Diagnosis of Polycystic Kidney Disease
Patients with polycystic kidney disease (PKD) can present with hypertension, hematuria, proteinuria, or renal insufficiency. These can be discovered by routine laboratory urinalysis and blood work:
- CMP (complete metabolic profile)
Prior to these later signs, due to flank pain, stones, or urinary tract infection (UTI) being the most common symptoms reported by patients, anyone presenting with one or more of these should be considered for diagnostic tests.
Since many symptoms are delayed until a certain degree of kidney dysfunction, screening tests should be done on persons over 18 with a family history of PKD, since it has a dominant expression in its inheritance risk. (Diagnosis in those <18 in otherwise asymptomatic young people can have adverse consequences in careers or commitment to relationships and should be delayed.)

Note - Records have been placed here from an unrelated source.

-- ==== Sys2Proof/Laws/State.lean ====
section
/-! SUPPORT. What the plain updates of the state leave as it was: one lemma for each update and each field that it does not write. -/

namespace Sys2Proof.Laws

open Sys2Proof.Machine

@[simp] theorem modThread_power (s : State) (u : Nat) (f : Thread → Thread) : (modThread s u f).power = s.power := rfl
@[simp] theorem modThread_cycle (s : State) (u : Nat) (f : Thread → Thread) : (modThread s u f).cycle = s.cycle := rfl
@[simp] theorem modThread_ftime (s : State) (u : Nat) (f : Thread → Thread) : (modThread s u f).ftime = s.ftime := rfl
@[simp] theorem modThread_slew (s : State) (u : Nat) (f : Thread → Thread) : (modThread s u f).slew = s.slew := rfl
@[simp] theorem modThread_syncAt (s : State) (u : Nat) (f : Thread → Thread) : (modThread s u f).syncAt = s.syncAt := rfl
@[simp] theorem modThread_mem (s : State) (u : Nat) (f : Thread → Thread) : (modThread s u f).mem = s.mem := rfl
@[simp] theorem modThread_locl (s : State) (u : Nat) (f : Thread → Thread) : (modThread s u f).locl = s.locl := rfl
@[simp] theorem modThread_cells (s : State) (u : Nat) (f : Thread → Thread) : (modThread s u f).cells = s.cells := rfl
@[simp] theorem modThread_mregs (s : State) (u : Nat) (f : Thread → Thread) : (modThread s u f).mregs = s.mregs := rfl
@[simp] theorem modThread_carve (s : State) (u : Nat) (f : Thread → Thread) : (modThread s u f).carve = s.carve := rfl
@[simp] theorem modThread_unitsOff (s : State) (u : Nat) (f : Thread → Thread) : (modThread s u f).unitsOff = s.unitsOff := rfl
@[simp] theorem modThread_strict (s : State) (u : Nat) (f : Thread → Thread) : (modThread s u f).strict = s.strict := rfl
@[simp] theorem modThread_flocks (s : State) (u : Nat) (f : Thread → Thread) : (modThread s u f).flocks = s.flocks := rfl
@[simp] theorem modThread_keys (s : State) (u : Nat) (f : Thread → Thread) : (modThread s u f).keys = s.keys := rfl
@[simp] theorem modThread_bins (s : State) (u : Nat) (f : Thread → Thread) : (modThread s u f).bins = s.bins := rfl
@[simp] theorem modThread_placing (s : State) (u : Nat) (f : Thread → Thread) : (modThread s u f).placing = s.placing := rfl
@[simp] theorem modThread_waitset (s : State) (u : Nat) (f : Thread → Thread) : (modThread s u f).waitset = s.waitset := rfl
@[simp] theorem modThread_issuedNow (s : State) (u : Nat) (f : Thread → Thread) : (modThread s u f).issuedNow = s.issuedNow := rfl
@[simp] theorem modThread_lanesNow (s : State) (u : Nat) (f : Thread → Thread) : (modThread s u f).lanesNow = s.lanesNow := rfl
@[simp] theorem modThread_passed (s : State) (u : Nat) (f : Thread → Thread) : (modThread s u f).passed = s.passed := rfl
@[simp] theorem modThread_rotated (s : State) (u : Nat) (f : Thread → Thread) : (modThread s u f).rotated = s.rotated := rfl
@[simp] theorem modThread_launches (s : State) (u : Nat) (f : Thread → Thread) : (modThread s u f).launches = s.launches := rfl
@[simp] theorem modThread_results (s : State) (u : Nat) (f : Thread → Thread) : (modThread s u f).results = s.results := rfl
@[simp] theorem modThread_fifo (s : State) (u : Nat) (f : Thread → Thread) : (modThread s u f).fifo = s.fifo := rfl
@[simp] theorem modThread_wc (s : State) (u : Nat) (f : Thread → Thread) : (modThread s u f).wc = s.wc := rfl
@[simp] theorem modThread_clean (s : State) (u : Nat) (f : Thread → Thread) : (modThread s u f).clean = s.clean := rfl
@[simp] theorem modThread_packets (s : State) (u : Nat) (f : Thread → Thread) : (modThread s u f).packets = s.packets := rfl
@[simp] theorem modThread_peerOut (s : State) (u : Nat) (f : Thread → Thread) : (modThread s u f).peerOut = s.peerOut := rfl
@[simp] theorem modThread_engLines (s : State) (u : Nat) (f : Thread → Thread) : (modThread s u f).engLines = s.engLines := rfl
@[simp] theorem modThread_engFails (s : State) (u : Nat) (f : Thread → Thread) : (modThread s u f).engFails = s.engFails := rfl
@[simp] theorem modThread_waiters (s : State) (u : Nat) (f : Thread → Thread) : (modThread s u f).waiters = s.waiters := rfl
@[simp] theorem modThread_copies (s : State) (u : Nat) (f : Thread → Thread) : (modThread s u f).copies = s.copies := rfl
@[simp] theorem modThread_mmas (s : State) (u : Nat) (f : Thread → Thread) : (modThread s u f).mmas = s.mmas := rfl
@[simp] theorem modThread_chunks (s : State) (u : Nat) (f : Thread → Thread) : (modThread s u f).chunks = s.chunks := rfl
@[simp] theorem modThread_rays (s : State) (u : Nat) (f : Thread → Thread) : (modThread s u f).rays = s.rays := rfl
@[simp] theorem modThread_beams (s : State) (u : Nat) (f : Thread → Thread) : (modThread s u f).beams = s.beams := rfl
@[simp] theorem modThread_tensors (s : State) (u : Nat) (f : Thread → Thread) : (modThread s u f).tensors = s.tensors := rfl
@[simp] theorem modThread_sweeps (s : State) (u : Nat) (f : Thread → Thread) : (modThread s u f).sweeps = s.sweeps := rfl
@[simp] theorem modThread_lqs (s : State) (u : Nat) (f : Thread → Thread) : (modThread s u f).lqs = s.lqs := rfl
@[simp] theorem modThread_fabric (s : State) (u : Nat) (f : Thread → Thread) : (modThread s u f).fabric = s.fabric := rfl
@[simp] theorem modThread_portOps (s : State) (u : Nat) (f : Thread → Thread) : (modThread s u f).portOps = s.portOps := rfl
@[simp] theorem modThread_sendCount (s : State) (u : Nat) (f : Thread → Thread) : (modThread s u f).sendCount = s.sendCount := rfl
@[simp] theorem modThread_graphs (s : State) (u : Nat) (f : Thread → Thread) : (modThread s u f).graphs = s.graphs := rfl
@[simp] theorem modThread_replays (s : State) (u : Nat) (f : Thread → Thread) : (modThread s u f).replays = s.replays := rfl
@[simp] theorem modThread_trees (s : State) (u : Nat) (f : Thread → Thread) : (modThread s u f).trees = s.trees := rfl
@[simp] theorem modThread_arrivals (s : State) (u : Nat) (f : Thread → Thread) : (modThread s u f).arrivals = s.arrivals := rfl
@[simp] theorem modThread_arrivalNext (s : State) (u : Nat) (f : Thread → Thread) : (modThread s u f).arrivalNext = s.arrivalNext := rfl
@[simp] theorem modThread_revokes (s : State) (u : Nat) (f : Thread → Thread) : (modThread s u f).revokes = s.revokes := rfl
@[simp] theorem modThread_armed (s : State) (u : Nat) (f : Thread → Thread) : (modThread s u f).armed = s.armed := rfl
@[simp] theorem modThread_ceBase (s : State) (u : Nat) (f : Thread → Thread) : (modThread s u f).ceBase = s.ceBase := rfl
@[simp] theorem modThread_halts (s : State) (u : Nat) (f : Thread → Thread) : (modThread s u f).halts = s.halts := rfl
@[simp] theorem modThread_tlb (s : State) (u : Nat) (f : Thread → Thread) : (modThread s u f).tlb = s.tlb := rfl
@[simp] theorem modThread_tlbis (s : State) (u : Nat) (f : Thread → Thread) : (modThread s u f).tlbis = s.tlbis := rfl
@[simp] theorem modThread_atc (s : State) (u : Nat) (f : Thread → Thread) : (modThread s u f).atc = s.atc := rfl
@[simp] theorem modThread_pageReqs (s : State) (u : Nat) (f : Thread → Thread) : (modThread s u f).pageReqs = s.pageReqs := rfl
@[simp] theorem modThread_atsInvs (s : State) (u : Nat) (f : Thread → Thread) : (modThread s u f).atsInvs = s.atsInvs := rfl
@[simp] theorem modThread_windows (s : State) (u : Nat) (f : Thread → Thread) : (modThread s u f).windows = s.windows := rfl
@[simp] theorem modThread_glean (s : State) (u : Nat) (f : Thread → Thread) : (modThread s u f).glean = s.glean := rfl
@[simp] theorem modThread_links (s : State) (u : Nat) (f : Thread → Thread) : (modThread s u f).links = s.links := rfl
@[simp] theorem modThread_lost (s : State) (u : Nat) (f : Thread → Thread) : (modThread s u f).lost = s.lost := rfl
@[simp] theorem modThread_kills (s : State) (u : Nat) (f : Thread → Thread) : (modThread s u f).kills = s.kills := rfl
@[simp] theorem modThread_msixOpen (s : State) (u : Nat) (f : Thread → Thread) : (modThread s u f).msixOpen = s.msixOpen := rfl
@[simp] theorem modThread_msixTab (s : State) (u : Nat) (f : Thread → Thread) : (modThread s u f).msixTab = s.msixTab := rfl
@[simp] theorem modThread_msixPend (s : State) (u : Nat) (f : Thread → Thread) : (modThread s u f).msixPend = s.msixPend := rfl
@[simp] theorem modThread_portDown (s : State) (u : Nat) (f : Thread → Thread) : (modThread s u f).portDown = s.portDown := rfl
@[simp] theorem modThread_shadowOff (s : State) (u : Nat) (f : Thread → Thread) : (modThread s u f).shadowOff = s.shadowOff := rfl
@[simp] theorem modThread_detected (s : State) (u : Nat) (f : Thread → Thread) : (modThread s u f).detected = s.detected := rfl
@[simp] theorem modThread_late (s : State) (u : Nat) (f : Thread → Thread) : (modThread s u f).late = s.late := rfl
@[simp] theorem modThread_faultSeq (s : State) (u : Nat) (f : Thread → Thread) : (modThread s u f).faultSeq = s.faultSeq := rfl
@[simp] theorem modThread_flips (s : State) (u : Nat) (f : Thread → Thread) : (modThread s u f).flips = s.flips := rfl
@[simp] theorem modThread_poison (s : State) (u : Nat) (f : Thread → Thread) : (modThread s u f).poison = s.poison := rfl
@[simp] theorem modThread_imgPort (s : State) (u : Nat) (f : Thread → Thread) : (modThread s u f).imgPort = s.imgPort := rfl
@[simp] theorem modThread_imgDigest (s : State) (u : Nat) (f : Thread → Thread) : (modThread s u f).imgDigest = s.imgDigest := rfl
@[simp] theorem modThread_hostOut (s : State) (u : Nat) (f : Thread → Thread) : (modThread s u f).hostOut = s.hostOut := rfl
@[simp] theorem modThread_focus (s : State) (u : Nat) (f : Thread → Thread) : (modThread s u f).focus = s.focus := rfl
@[simp] theorem modThread_fresh (s : State) (u : Nat) (f : Thread → Thread) : (modThread s u f).fresh = s.fresh := rfl
@[simp] theorem modThread_free (s : State) (u : Nat) (f : Thread → Thread) : (modThread s u f).free = s.free := rfl
@[simp] theorem modThread_agenda (s : State) (u : Nat) (f : Thread → Thread) : (modThread s u f).agenda = s.agenda := rfl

- Ultrasound: Safe, reliable, and inexpensive, and it can tell whether the criteria for diagnosis are satisfied: at least three kidney cysts–unilateral or bilateral
Fewer cysts (1-2), insufficient for diagnosis, still indicate high risk for PKD, prompting increased surveillance and genetic testing.

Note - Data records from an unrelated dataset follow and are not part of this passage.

-- ==== Sys2Proof/Laws/Issue.lean ====
section
/-! SUPPORT. What the issue of a word can do: the group's end, the results it puts in flight, and words whose effect is registers, guard
bits and STATUS alone. -/

namespace Sys2Proof.Laws

open Sys2Proof.Machine

@[simp] theorem settle_power (s : State) (us : List Nat) : (settle s us).power = s.power := rfl
@[simp] theorem settle_cycle (s : State) (us : List Nat) : (settle s us).cycle = s.cycle := rfl
@[simp] theorem settle_ftime (s : State) (us : List Nat) : (settle s us).ftime = s.ftime := rfl
@[simp] theorem settle_mem (s : State) (us : List Nat) : (settle s us).mem = s.mem := rfl
@[simp] theorem settle_locl (s : State) (us : List Nat) : (settle s us).locl = s.locl := rfl
@[simp] theorem settle_cells (s : State) (us : List Nat) : (settle s us).cells = s.cells := rfl
@[simp] theorem settle_mregs (s : State) (us : List Nat) : (settle s us).mregs = s.mregs := rfl
@[simp] theorem settle_carve (s : State) (us : List Nat) : (settle s us).carve = s.carve := rfl
@[simp] theorem settle_strict (s : State) (us : List Nat) : (settle s us).strict = s.strict := rfl
@[simp] theorem settle_flocks (s : State) (us : List Nat) : (settle s us).flocks = s.flocks := rfl
@[simp] theorem settle_keys (s : State) (us : List Nat) : (settle s us).keys = s.keys := rfl
@[simp] theorem settle_bins (s : State) (us : List Nat) : (settle s us).bins = s.bins := rfl
@[simp] theorem settle_placing (s : State) (us : List Nat) : (settle s us).placing = s.placing := rfl
@[simp] theorem settle_waitset (s : State) (us : List Nat) : (settle s us).waitset = s.waitset := rfl
@[simp] theorem settle_launches (s : State) (us : List Nat) : (settle s us).launches = s.launches := rfl
@[simp] theorem settle_results (s : State) (us : List Nat) : (settle s us).results = s.results := rfl
@[simp] theorem settle_fifo (s : State) (us : List Nat) : (settle s us).fifo = s.fifo := rfl
@[simp] theorem settle_wc (s : State) (us : List Nat) : (settle s us).wc = s.wc := rfl
@[simp] theorem settle_clean (s : State) (us : List Nat) : (settle s us).clean = s.clean := rfl
@[simp] theorem settle_packets (s : State) (us : List Nat) : (settle s us).packets = s.packets := rfl
@[simp] theorem settle_waiters (s : State) (us : List Nat) : (settle s us).waiters = s.waiters := rfl
@[simp] theorem settle_copies (s : State) (us : List Nat) : (settle s us).copies = s.copies := rfl
@[simp] theorem settle_mmas (s : State) (us : List Nat) : (settle s us).mmas = s.mmas := rfl
@[simp] theorem settle_chunks (s : State) (us : List Nat) : (settle s us).chunks = s.chunks := rfl
@[simp] theorem settle_rays (s : State) (us : List Nat) : (settle s us).rays = s.rays := rfl
@[simp] theorem settle_beams (s : State) (us : List Nat) : (settle s us).beams = s.beams := rfl
@[simp] theorem settle_tensors (s : State) (us : List Nat) : (settle s us).tensors = s.tensors := rfl
@[simp] theorem settle_sweeps (s : State) (us : List Nat) : (settle s us).sweeps = s.sweeps := rfl
@[simp] theorem settle_lqs (s : State) (us : List Nat) : (settle s us).lqs = s.lqs := rfl
@[simp] theorem settle_fabric (s : State) (us : List Nat) : (settle s us).fabric = s.fabric := rfl
@[simp] theorem settle_portOps (s : State) (us : List Nat) : (settle s us).portOps = s.portOps := rfl
@[simp] theorem settle_graphs (s : State) (us : List Nat) : (settle s us).graphs = s.graphs := rfl
@[simp] theorem settle_replays (s : State) (us : List Nat) : (settle s us).replays = s.replays := rfl
@[simp] theorem settle_armed (s : State) (us : List Nat) : (settle s us).armed = s.armed := rfl
@[simp] theorem settle_halts (s : State) (us : List Nat) : (settle s us).halts = s.halts := rfl
@[simp] theorem settle_tlb (s : State) (us : List Nat) : (settle s us).tlb = s.tlb := rfl
@[simp] theorem settle_tlbis (s : State) (us : List Nat) : (settle s us).tlbis = s.tlbis := rfl
@[simp] theorem settle_atc (s : State) (us : List Nat) : (settle s us).atc = s.atc := rfl
@[simp] theorem settle_pageReqs (s : State) (us : List Nat) : (settle s us).pageReqs = s.pageReqs := rfl
@[simp] theorem settle_glean (s : State) (us : List Nat) : (settle s us).glean = s.glean := rfl
@[simp] theorem settle_links (s : State) (us : List Nat) : (settle s us).links = s.links := rfl
@[simp] theorem settle_faultSeq (s : State) (us : List Nat) : (settle s us).faultSeq = s.faultSeq := rfl
@[simp] theorem settle_flips (s : State) (us : List Nat) : (settle s us).flips = s.flips := rfl
@[simp] theorem settle_poison (s : State) (us : List Nat) : (settle s us).poison = s.poison := rfl
@[simp] theorem settle_hostOut (s : State) (us : List Nat) : (settle s us).hostOut = s.hostOut := rfl
@[simp] theorem settle_focus (s : State) (us : List Nat) : (settle s us).focus = s.focus := rfl
@[simp] theorem settle_fresh (s : State) (us : List Nat) : (settle s us).fresh = s.fresh := rfl
@[simp] theorem settle_free (s : State) (us : List Nat) : (settle s us).free = s.free := rfl
@[simp] theorem settle_agenda (s : State) (us : List Nat) : (settle s us).agenda = s.agenda := rfl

In symptomatic individuals due to cysts large enough to cause the symptoms, large cysts and enlarged kidneys are easily seen on ultrasound.
- CT and MRI: Which are more sensitive and can discover many very small cysts, do not have the same criteria for diagnosis as ultrasound. Instead, >10 cysts are needed for a diagnosis of PKD
- Genetic testing: Indicated in those with uncertain ultrasound results or in screening of a related potential kidney donor
- Kidney function testing: When a person is diagnosed with PKD, the progression of renal impairment can be followed by tests such as glomerular filtration rate, urinalysis, CMP, and CBC
Simple kidney cysts are a normal age-related occurrence in the general non-PKD population, so the more accurate CT or MRI may be necessary to separate these benign age-related cysts from the pathology of PKD.